[Saved entries]
━━━━━━━━

/-- The frame may pass without a current session (sp. 13 R378, sp. 16 R463). -/
def sessionFree (s : State) (i : CmdInfo) : Bool :=
  !i.needSession ||
  (s.pwr.stage = 2 && (i.opcode == 0x94 || i.opcode == 0x95 || i.opcode == 0x96))

/-- SEQ is not checked: no session is current, the command is SESSION_OPEN, accepted at any time, or NO_FIRMWARE takes it
(sp. 13 R378, sp. 16 R463). -/
def seqFree (s : State) (i : CmdInfo) : Bool :=
  s.ses.current.isNone || i.opcode == 0x01 ||
  (s.pwr.stage = 2 && (i.opcode == 0x94 || i.opcode == 0x95 || i.opcode == 0x96))

/-- The port is the standby port: the other one carries control (sp. 13 R365). -/
def isStandby (s : State) (k : Kcp) : Bool :=
  match s.ctl.carrier with
  | some c => c ≠ k
  | none => false

/-- The command that still owes its reply, from its frame. -/
def owedOf (f : Frame) (opcode : Byte) : Owed := { opcode := opcode, cls := f.cls, seq := f.seq, session := some f.session }

/-- A frame keeps its ingest buffer while it waits: the credit is not returned (sp. 13 R371, sp. 10 R307). -/
def holdCredit (s : State) (f : Frame) : State :=
  let k := kcp s f.port
  setKcp s f.port (k.setCred f.cls { (k.cred f.cls) with freed := (k.cred f.cls).freed - 1 })

/-- The buffer is freed when the frame is taken; a link that has come up since has its counts afresh. -/
def freeCredit (s : State) (f : Frame) : State :=
  let k := kcp s f.port
  setKcp s f.port (k.setCred f.cls { (k.cred f.cls) with freed := min (k.cred f.cls).arrived ((k.cred f.cls).freed + 1) })

/-- The transfer ID of tier-3 images and restores (sp. 14 R416, R422). -/
def tier3Id : BitVec 32 := 0xFFFFFFF3

/-- A class 2 frame of the port waits: those after it wait too, in order of arrival (sp. 13 R373). -/
def dataWaits (k : Kcp) : List Instr → Bool
  | [] => false
  | .writeData f :: r => f.port = k || dataWaits k r
  | .sheetData f :: r => f.port = k || dataWaits k r
  | .fwSlotData f :: r => f.port = k || dataWaits k r
  | _ :: r => dataWaits k r

/-- A class 2 data frame waits, in order of arrival (sp. 10 R307, sp. 13 R373). -/
def holdData (s : State) (f : Frame) (c : Instr) : State := holdCredit { s with fwHeld := s.fwHeld ++ [c] } f

/-- What a class 2 frame `c` does, after those of its port that wait (sp. 13 R373). -/
def inTurn (f : Frame) (c : Instr) (body : State → Option State) (s : State) : Option State :=
  if dataWaits f.port s.fwHeld then some (holdData s f c) else body s

/-- A class 1 command that waits for a DMA channel, and so has not replied (sp. 10 R307). -/
def isHeldCommand : Instr → Bool
  | .read _ | .writeClose _ => true
  | _ => false

/-- A class 1 command has been taken and has not sent its final reply: one that waits for a channel, or a zeroisation (sp. 13 R373, sp. 15
R453). -/
def class1Open (s : State) : Bool := s.fwHeld.any isHeldCommand || s.guard.zero.any (·.reply.isSome)

/-- A command that has passed steps 1 to 8 is taken; one of class 1 waits for those before it (sp. 13 R373). SESSION_OPEN is accepted at
any time (R378). -/
def takeCommand (s : State) (f : Frame) (c : Instr) (o : Owed) (i : CmdInfo) (body : State → Owed → State × Ans) : State :=
  if f.cls = 1 ∧ i.opcode ≠ 0x01 ∧ (class1Open s ∨ !s.waiting1.isEmpty) then
    { holdCredit s f with waiting1 := s.waiting1 ++ [(c, o)] }
  else runBody s o i body

/-- Steps 5 to 9 of Table 13-4 for a frame in class 0, 1 or 2 that is a command with reply. -/
def checkCommand (s : State) (f : Frame) (c : Instr) (i : CmdInfo) (body : State → Owed → State × Ans) : State :=
  if f.cls = 2 ∧ f.cls ≠ i.cls then stray s f.port i.opcode
  else if f.cls ≠ i.cls then refuse s i.opcode f.seq stWrongClass
  else if isStandby s f.port ∧ !i.standby then refuseOn s f.port i.opcode f.seq stNotControl
  else if s.ses.current ≠ some f.session ∧ !sessionFree s i then refuse s i.opcode f.seq stNoSession
  else if seqFree s i then takeCommand s f c { opcode := i.opcode, cls := f.cls, seq := f.seq, session := none } i body
  else
    match seqCheck (s.ses.exp f.cls) f.seq with
    | .expected =>
      takeCommand { s with ses := s.ses.advance f.cls } f c
        { opcode := i.opcode, cls := f.cls, seq := f.seq, session := s.ses.current } i body
    | .duplicate => duplicate s f.cls f.seq
    | .wrong => refuse s i.opcode f.seq stSeqError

━━━━━━━━

_Problem to solve_
All lines with the string "sessionFree" must be copied from the data.

_Result_
def sessionFree (s : State) (i : CmdInfo) : Bool :=
  else if s.ses.current ≠ some f.session ∧ !sessionFree s i then refuse s i.opcode f.seq stNoSession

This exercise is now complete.